-- ==== Sys2Proof/Certificates/Slice0/Obligations.lean ====
section
/-! DEFINITION. The statements about the part: for every family of commands where they complete and what they leave, and what every step keeps. A
log entry is a row of notes/assumptions; a clause that names one rests on the model's choice there. -/

open Sys2Proof Sys2Proof.Machine Sys2Proof.Machine.Reg

/-- One step takes the command at the front of the queue and runs it on the state with the queue's rest. On an empty queue every
clock tree that runs takes one cycle, and with none running the block idles (the model's choice, log entry 1). -/
def Obligations.StepRunsFront : Prop :=
  (∀ (c : Instr) (rest : List Instr) (s : State), s.pending = c :: rest → step s = exec c { s with pending := rest }) ∧
  (∀ s : State, s.pending = [] → step s = .next s.clockCycle) ∧
  (∀ s : State, s.pending = [] → (∀ r, r < 24 → ∀ t, t < 2 → s.treeRuns r t = false) → step s = .next s)

/-- The mailbox doorbells (R389, R390, R395, R396, R399, R401): where PF0 is reached and the part is in RUN, a POST in IDLE or DONE
takes the command and posts it, or completes it at once with STALE_TAG, BAD_ARG or BAD_STATE; in POSTED and RUNNING it is counted
and discarded; in a low-power state or a vote it wakes and then does the same. An ACK frees a DONE mailbox and does nothing
otherwise; an ABORT discards a posted command, abandons a running one and advances GEN, and in IDLE and DONE does nothing; EVT_ACK
is kept; where PF0 is not reached a doorbell does nothing; an exclusive command not started in time ends BUSY. -/
def Obligations.MailboxDoorbells : Prop :=
  (∀ (s : State) (m : Nat) (c : KmiCmd), m < s.kmi.mbx.length → m < 15 → s.pf0Reach = true →
    s.get PWR_STATE_CUR = 0 → s.pwr.vote = none → s.pwr.entering = none →
    (s.geti KMI_MBX_STATE m = 1 ∨ s.geti KMI_MBX_STATE m = 4) →
    (c.gen = s.geti KMI_MBX_GEN m → kmiWellFormed c = true → (c.hostBuf = true → bitB s.hlk.bme 0 = true) →
      Answers (.mbxPost m c) s (fun t => t.geti KMI_MBX_STATE m = 2 ∧ (t.mbx m).cmd = some c ∧ (t.mbx m).compl = none ∧
        t.kmi.postQ = s.kmi.postQ ++ [m] ∧ SameBut [.kmi, .regs, .pwr] s t ∧ RegsBut [KMI_MBX_STATE] s t)) ∧
    (c.gen ≠ s.geti KMI_MBX_GEN m → Answers (.mbxPost m c) s (fun t => KmiDone t m stStale [] 0 ∧ t.kmi.postQ = s.kmi.postQ)) ∧
    (c.gen = s.geti KMI_MBX_GEN m → kmiWellFormed c = false →
      Answers (.mbxPost m c) s (fun t => KmiDone t m stBadArg [] 0 ∧ t.kmi.postQ = s.kmi.postQ)) ∧
    (c.gen = s.geti KMI_MBX_GEN m → kmiWellFormed c = true → c.hostBuf = true → bitB s.hlk.bme 0 = false →
      Answers (.mbxPost m c) s (fun t => KmiDone t m stBadState [] 0 ∧ t.kmi.postQ = s.kmi.postQ))) ∧
  (∀ (s : State) (m : Nat) (c : KmiCmd), m < 15 → s.pf0Reach = true →
    s.get PWR_STATE_CUR = 0 → s.pwr.vote = none → s.pwr.entering = none →
    (s.geti KMI_MBX_STATE m = 2 ∨ s.geti KMI_MBX_STATE m = 3) →
    Answers (.mbxPost m c) s (fun t => Counts s t KMI_CNT_WR_DISCARD 0 ∧
      t.kmi = s.kmi ∧ SameBut [.regs, .pwr] s t ∧ RegsBut [KMI_CNT_WR_DISCARD] s t)) ∧
  (∀ (s : State) (m : Nat) (c : KmiCmd), m < 15 → s.pf0Reach = true →
    exec (.mbxPost m c) s = .next (((s.touchSleep).hostWake [0, 34] s.now).mbxPost m c)) ∧
  (∀ (s : State) (m : Nat), m < 15 → s.pf0Reach = true →
    (s.geti KMI_MBX_STATE m = 4 → Answers (.mbxAck m) s (fun t => t.geti KMI_MBX_STATE m = 1 ∧ SameBut [.regs] s t ∧
      RegsBut [KMI_MBX_STATE] s t)) ∧
    (s.geti KMI_MBX_STATE m ≠ 4 → exec (.mbxAck m) s = .next s)) ∧
  (∀ (s : State) (m g : Nat), m < s.kmi.mbx.length → m < 15 → s.pf0Reach = true →
    (s.geti KMI_MBX_STATE m = 2 ∨ s.geti KMI_MBX_STATE m = 3) → s.nextGen m = some g →
    Answers (.mbxAbort m) s (fun t => t.geti KMI_MBX_STATE m = 1 ∧ t.geti KMI_MBX_GEN m = g % 16 ∧ (t.mbx m).cmd = none ∧
      m ∉ t.kmi.postQ ∧ (∀ r ∈ t.kmi.running, r.mbx = m → r.abandoned = true) ∧ SameBut [.kmi, .regs] s t ∧
      RegsBut [KMI_MBX_STATE, KMI_MBX_GEN] s t)) ∧
  (∀ (s : State) (m : Nat), m < 15 → s.pf0Reach = true → s.geti KMI_MBX_STATE m ≠ 2 → s.geti KMI_MBX_STATE m ≠ 3 →
    exec (.mbxAbort m) s = .next s) ∧
  (∀ (s : State) (m g : Nat), s.nextGen m = some g →
    g < 16 ∧ ∀ r ∈ s.kmi.running, r.mbx = m → r.cmd.gen ≠ g) ∧
  (∀ (s : State) (n : Nat), s.pf0Reach = true →
    Answers (.mbxEvtAck n) s (fun t => t.kmi.evtAck = n % 2 ^ 32 ∧ SameBut [.kmi] s t)) ∧
  (∀ (s : State) (m n : Nat) (c : KmiCmd), m < 15 → s.pf0Reach = false →
    exec (.mbxPost m c) s = .next s ∧ exec (.mbxAck m) s = .next s ∧ exec (.mbxAbort m) s = .next s ∧
    exec (.mbxEvtAck n) s = .next s) ∧
  (∀ (s : State) (m : Nat) (c : KmiCmd), m < 15 → (s.mbx m).cmd = some c → s.geti KMI_MBX_STATE m = 2 → kmiExclusive c = true →
    s.flag KMI_CTRL_FW_READY = true → m < s.kmi.mbx.length →
    Answers (.exclusiveStartTimeout m) s (fun t => KmiDone t m stBusy [] 0 ∧ m ∉ t.kmi.postQ))

/-- REG_READ of every block (R403): a register of the block's own window completes OK with what a read of it returns; an address of
no register, or of another block, ends BAD_ARG. A read returns the register's fields as one word, brought up to date first, or 0 for
an absent DRAM lane; it clears RC fields and changes no other field than those it brings up to date. The commands (regReadCmds):
tickRegRead, msuRegRead, sycRegRead, ingRegRead, lasRegRead, hlkRegRead, drgRegRead, dmcRegRead, wchRegRead, pwrRegRead, twnRegRead,
gpioRegRead, iobRegRead. -/
def Obligations.RegisterReads : Prop :=
  (∀ row ∈ regReadCmds, ∀ (s : State) (m : Nat) (c : KmiCmd), KmiReady s row.2.1 m c →
    (∀ h : RegHit, regAt (row.2.2 + bits c.a0 23 0) = some h → regBlock (row.2.2 + bits c.a0 23 0) = regBlock row.2.2 →
      exec (row.1 m) s = .next (((s.kmiUnpost m).regRead (row.2.2 + bits c.a0 23 0) h).2.kmiFinish m c stOk 0 0
        [((s.kmiUnpost m).regRead (row.2.2 + bits c.a0 23 0) h).1] [])) ∧
    (regAt (row.2.2 + bits c.a0 23 0) = none → Answers (row.1 m) s (fun t => KmiDone t m stBadArg [] 0 ∧ RegsBut [KMI_MBX_STATE] s t)) ∧
    (regBlock (row.2.2 + bits c.a0 23 0) ≠ regBlock row.2.2 →
      Answers (row.1 m) s (fun t => KmiDone t m stBadArg [] 0 ∧ RegsBut [KMI_MBX_STATE] s t))) ∧
  (∀ (s : State) (a : Nat) (h : RegHit), regAt a = some h →
    (isLoReg a = true ∨ Assoc.find? a (s.regShow a).hiLatch = none →
      (s.regRead a h).1 = if (s.regShow a).laneAbsent a then 0 else (s.regShow a).regWord h) ∧
    (∀ f ∈ h.row.flds, f.acc = .rc → (s.regRead a h).2.get2 f h.i h.j = 0) ∧
    (∀ k, (∀ f ∈ h.row.flds, f.acc = .rc → k ≠ f.key h.i h.j) →
      Assoc.find? k (s.regRead a h).2.regs = Assoc.find? k (s.regShow a).regs) ∧
    SameBut [.kmi, .regs, .hiLatch] (s.regShow a) (s.regRead a h).2)

/-- The fields a write stores (R403): an RW field takes (old AND NOT mask) OR (value AND mask), in the value the map gives it; a W1C
field loses the bits written 1; RO, RC and WO fields and every other field stay. Enables and requests (`wrOwn`) are written by their
own rules. A Boundary field written while TCK_CTRL.EN is 1 keeps its old value in force until slot 0 of the next boundary commits
it; any other field, and every field while EN is 0, is in force at once (R54). A read of a _LO register latches the _HI register,
and the next read of that _HI register returns the latched value (R67, R110). -/
def Obligations.RegisterStoresAndBoundarySettings : Prop :=
  (∀ (s : State) (row : RegRow) (i j value mask : Nat), row ∈ mapAll →
    let t := s.wrStore ⟨row, i, j⟩ value mask
    (∀ f ∈ row.flds, f.acc = .rw → wrNames f mask = true → wrOwn.contains f = false →
      t.get2 f i j = wrNorm f (s.wrNew ⟨row, i, j⟩ f value mask) % 2 ^ f.width) ∧
    (∀ f ∈ row.flds, f.acc = .w1c → t.get2 f i j = clrMask (s.get2 f i j) (wrBits f value mask) % 2 ^ f.width) ∧
    (∀ k, (∀ f ∈ row.flds, k = f.key i j → ¬ (f.acc = .w1c) ∧ ¬ (f.acc = .rw ∧ wrNames f mask = true)) →
      Assoc.find? k t.regs = Assoc.find? k s.regs) ∧
    SameBut [.regs, .held] s t) ∧
  ((∀ (s : State) (f : Fld) (i v : Nat), f.boundary = true → s.flag TCK_CTRL_EN = true →
    (s.swWrite f i 0 v).inForcei f i = s.inForcei f i ∧ (s.swWrite f i 0 v).geti f i = v % 2 ^ f.width ∧
    ((s.swWrite f i 0 v).boundaryCommit).inForcei f i = v % 2 ^ f.width) ∧
  (∀ (s : State) (f : Fld) (i v : Nat), f.boundary = false ∨ s.flag TCK_CTRL_EN = false → Assoc.find? (f.key i 0) s.held = none →
    (s.swWrite f i 0 v).inForcei f i = v % 2 ^ f.width)) ∧
  ((∀ (s : State) (a : Nat) (h hi : RegHit), isLoReg a = true → regAt a = some h → regAt (a + 4) = some hi →
    (s.regRead a h).1 = (s.regPeek a h).1 ∧ Assoc.find? (a + 4) (s.regRead a h).2.hiLatch = some ((s.regRead a h).2.regWord hi)) ∧
  (∀ (s : State) (a v : Nat) (h : RegHit), isLoReg a = false → regAt a = some h → (s.regShow a).hiLatch = s.hiLatch →
    Assoc.find? a s.hiLatch = some v → (s.regRead a h).1 = v ∧ Assoc.find? a (s.regRead a h).2.hiLatch = none))
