/-- BST_STAT.STATE and the state of mailbox 65,539 are one entry of the register store. -/
theorem geti_bistMbx (s : State) : s.geti KMI_MBX_STATE bistMbx = s.get BST_STAT_STATE := by
  have hkey : KMI_MBX_STATE.key bistMbx 0 = BST_STAT_STATE.key 0 0 := by decide
  simp only [State.geti, State.get, State.get2, hkey]
  rfl

/-- BIST_RUN executes for mailbox 65,539. -/
def bistRunning : RunCmd := ⟨bistMbx, plainCmd 0x0828 0 0 0 0, false, false, 0⟩

/-- PD25 is on and BIST_RUN executes for mailbox 65,539. -/
def bistCollision : State :=
  { State.reset with kmi := { State.reset.kmi with running := [bistRunning], mbx := List.replicate (bistMbx + 1) ⟨none, none, 0⟩ } }

end Sys2Proof.Machine

open Sys2Proof.Machine Sys2Proof.Machine.Reg

/-- Refutes O43: a refused GO sets STATE to 0 and completes BIST_RUN of a mailbox whose state register would be BST_STAT. -/
theorem not_selfTestAndEntry : ¬ Obligations.SelfTestAndEntry := by
  unfold Obligations.SelfTestAndEntry
  intro h
  obtain ⟨-, hgo, -⟩ := h
  obtain ⟨-, hrefused⟩ := hgo bistCollision (by decide +kernel) (by decide +kernel) rfl
  obtain ⟨⟨hdone, -⟩, hidle, -⟩ := (hrefused bistRunning false true rfl rfl rfl
    (show bistMbx < (List.replicate (bistMbx + 1) (⟨none, none, 0⟩ : Mbx)).length by simp) (.inl rfl)).nextOf
  exact absurd ((geti_bistMbx _).symm.trans hdone) (by rw [show (nextOf _ _).get BST_STAT_STATE = 0 from hidle]; decide)
end

section
/-! Wakes (R487), calibration (R98) and the timer's events (R606): the refutations of Obligations.Wakes, Obligations.SyncChainLink and
Obligations.TickSources. -/

namespace Sys2Proof.Machine

open Reg

/-! ### Counterexamples -/

/-- The part is in SLEEP, and the FAILED of its Luggage holds 256, which eight bits cannot. -/
def wideFailed : State :=
  let s := (State.reset.set PWR_STATE_CUR 2).set PWR_WAKE_SRC 1
  { s with regs := Assoc.put (PWR_LUG_STAT_FAILED.key 0 0) 256 s.regs }

/-- The unit is the chain's master, and the delay of its hop holds 2^32, which 24 bits cannot. -/
def wideDelay : State :=
  let s := (State.reset.set SYC_CTRL_EN 1).set SYC_CTRL_ROLE 1
  { s with regs := Assoc.put (SYC_HOPDLY_D.key 0 0) (2 ^ 32) s.regs }

/-- The CAL message that it sends at time 0. -/
def wideCal : List Nat := downMsg 2 0 0 0 0 (leBytes 4 (2 ^ 32))

/-- The engine runs under TIMER since time 0, and a switch to ENCODER is pending. -/
def timerSwitching : State :=
  let s := ((State.reset.set TCK_CTRL_EN 1).set TCK_SRC_ACTIVE 2).set TCK_SRC_SWITCH 1
  { s with tick := { s.tick with timerAnchor := some 0 } }

end Sys2Proof.Machine

open Sys2Proof.Machine Sys2Proof.Machine.Reg
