-- ==== Sys2Proof/Machine/Ops.lean ====
section
/-! DEFINITION. The named operations over the state: registers, memory, the address policy, the fetch, the stack, the
framebuffer, the draws, and the one operation that takes an error. -/

namespace Sys2Proof.Machine

/-- What a step or a meaning answers. -/
abbrev Result := Host.Outcome State Fault Refusal

/-! ## Registers (R18, R21, R22, R31, R32) -/

/-- `V[r]`. -/
def State.reg (s : State) (r : Reg) : Byte := s.v[r]

/-- `V[r] <- b`. -/
def State.setReg (s : State) (r : Reg) (b : Byte) : State := { s with v := s.v.set r b }

/-- `I <- w`. -/
def State.setI (s : State) (w : Word) : State := { s with i := w }

/-- `pc <- w`. -/
def State.setPc (s : State) (w : Word) : State := { s with pc := w }

/-- `DT <- b`. -/
def State.setDT (s : State) (b : Byte) : State := { s with dt := b }

/-- `ST <- b`. -/
def State.setST (s : State) (b : Byte) : State := { s with st := b }

/-- `run <- r`. -/
def State.setRun (s : State) (r : RunState) : State := { s with run := r }

/-- The pc advance of a step and the skip: `pc <- (pc + 2) mod 2^16` (R78, R96). -/
def State.advance (s : State) : State := s.setPc (s.pc + 2)

/-- The rewind of a waiting Fx0A: `pc <- (pc - 2) mod 2^16` (R138). -/
def State.rewind (s : State) : State := s.setPc (s.pc - 2)

/-! ## Errors (R13, R141 to R154)

The core has no trap entry and no return from one (R152): an error saves nothing and changes nothing by itself. -/

/-- `raise e`: the step ends with the error result `e`, every state change already made stays (R13), and the model
records the error (R154; log entry 2). -/
def State.raise (s : State) (e : StepError) : State := { s with history := s.history ++ [e] }

/-! ## Memory (R53, R54, R57, R61, R120) -/

/-- The byte of `M` at the physical address `a`. -/
def State.byteAt (s : State) (a : Nat) : Byte := Memory.read s.params s.mem a

/-- `M[a] <- b` at the physical address `a`: every byte is writable (R59). -/
def State.writeByte (s : State) (a : Nat) (b : Byte) : State := { s with mem := Memory.write s.params s.mem a b }

/-- `Addr(a)`: the physical address of an access, or the error of a failed check (R53). -/
def physical (policy : AddrPolicy) (a : Nat) : Except StepError Nat :=
  match policy with
  | .wrap12 => .ok (a % memorySize)
  | .fault => if a ≥ memorySize then .error (.boundsFault a) else .ok a

/-- The physical addresses of a transfer of `count` bytes from `a`, in increasing order of offset, or the error of the
smallest address out of range: every check comes before every access (R56, R57, R120). -/
def transferAddrs (policy : AddrPolicy) (a : Nat) : Nat → Except StepError (List Nat)
  | 0 => .ok []
  | count + 1 =>
    match physical policy a with
    | .error e => .error e
    | .ok first =>
      match transferAddrs policy (a + 1) count with
      | .error e => .error e
      | .ok rest => .ok (first :: rest)

/-- Store bytes at addresses, pair by pair, in order. -/
def State.writeBytes (s : State) : List Nat → List Byte → State
  | a :: as, b :: bs => (s.writeByte a b).writeBytes as bs
  | _, _ => s

/-- A transfer of `count` bytes at I: `k` runs on the physical addresses, or the failed check is raised and nothing
else happens (R120). -/
def State.transfer (s : State) (count : Nat) (k : List Nat → State) : Result :=
  match transferAddrs s.params.addrPolicy s.i.toNat count with
  | .error e => .next (s.raise e)
  | .ok addrs => .next (k addrs)

/-- `Fetch(pc)`: the big-endian word at pc and pc + 1, both passed to `Addr` unreduced (R55, R77). -/
def State.fetch (s : State) : Except StepError Word :=
  match physical s.params.addrPolicy s.pc.toNat with
  | .error e => .error e
  | .ok a =>
    match physical s.params.addrPolicy (s.pc.toNat + 1) with
    | .error e => .error e
    | .ok b => .ok (wordOfBytes (s.byteAt a) (s.byteAt b))

/-! ## The return stack (R25 to R30) -/

/-- `push(w)`, or the failed push, which changes nothing (R29; a stack pointer above 16 is no state of the core:
log entry 7). -/
def State.push (s : State) (w : Word) : Except StepError State :=
  if h : s.sp < 16 then .ok { s with stack := s.stack.set s.sp w h, sp := s.sp + 1 }
  else .error .stackOverflow

/-- `pop()`: the value and the state after it, or the failed pop, which changes nothing (R30). -/
def State.pop (s : State) : Except StepError (Word × State) :=
  match s.sp with
  | 0 => .error .emptyStack
  | k + 1 => .ok (s.stack.toList.getD k 0, { s with sp := k })

/-! ## The framebuffer (R36, R127 to R131) -/

/-- `FB[row][col]`; no pixel stands outside the screen. -/
def pixelAt (fb : Framebuffer) (row col : Nat) : Bool :=
  if h : row < 32 ∧ col < 64 then (fb[row]'h.1)[col]'h.2 else false

/-- One pixel of a sprite: XOR into the screen, and the collision flag so far; a pixel off the screen is dropped and
takes no part in the flag (R129 to R131). -/
def blitPixel (acc : Framebuffer × Bool) (row col : Nat) (src : Bool) : Framebuffer × Bool :=
  if h : row < 32 ∧ col < 64 then
    (acc.1.set row ((acc.1[row]'h.1).set col ((acc.1[row]'h.1)[col]'h.2 ^^ src) h.2) h.1,
      acc.2 || (src && (acc.1[row]'h.1)[col]'h.2))
  else acc

/-- One byte of a sprite: eight pixels from column `ox`, bit 7 first (R127, R129). -/
def blitByte (acc : Framebuffer × Bool) (row ox : Nat) (b : Byte) : Framebuffer × Bool :=
  (List.range 8).foldl (fun acc k => blitPixel acc row (ox + k) (b.getLsbD (7 - k))) acc

/-- The bytes of a sprite, one a row, from row `row` down (R127, R129). -/
def blitRows (acc : Framebuffer × Bool) (row ox : Nat) : List Byte → Framebuffer × Bool
  | [] => acc
  | b :: bs => blitRows (blitByte acc row ox b) (row + 1) ox bs

/-! ## The keypad and the draws (R14, R37, R138) -/

/-- The keys that are down, in increasing order. -/
def State.pressed (s : State) : List Reg := (List.finRange 16).filter (fun k => s.keys[k])

/-- The byte of the draw this step makes (R14). -/
def State.drawByte (s : State) : Byte := Config.drawByte s.draws

/-- The key of the draw this step makes among `first :: rest`: any of them (R14). -/
def State.drawKey (s : State) (first : Reg) (rest : List Reg) : Reg :=
  (first :: rest).getD (Config.drawKey s.draws % (rest.length + 1)) first

/-- A draw has been made: the next one is another free value (log entry 3). -/
def State.drawn (s : State) : State := { s with draws := s.draws + 1 }

end Sys2Proof.Machine
end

> [Task requirements]: With the line that has "t.get2 f i j = wrNorm" as the first and the line that has "SameBut [.regs, .held] s t) ∧" as the last, repeat exactly that run of lines above and no more.

> [Expected output]:
      t.get2 f i j = wrNorm f (s.wrNew ⟨row, i, j⟩ f value mask) % 2 ^ f.width) ∧
    (∀ f ∈ row.flds, f.acc = .w1c → t.get2 f i j = clrMask (s.get2 f i j) (wrBits f value mask) % 2 ^ f.width) ∧
    (∀ k, (∀ f ∈ row.flds, k = f.key i j → ¬ (f.acc = .w1c) ∧ ¬ (f.acc = .rw ∧ wrNames f mask = true)) →
      Assoc.find? k t.regs = Assoc.find? k s.regs) ∧
    SameBut [.regs, .held] s t) ∧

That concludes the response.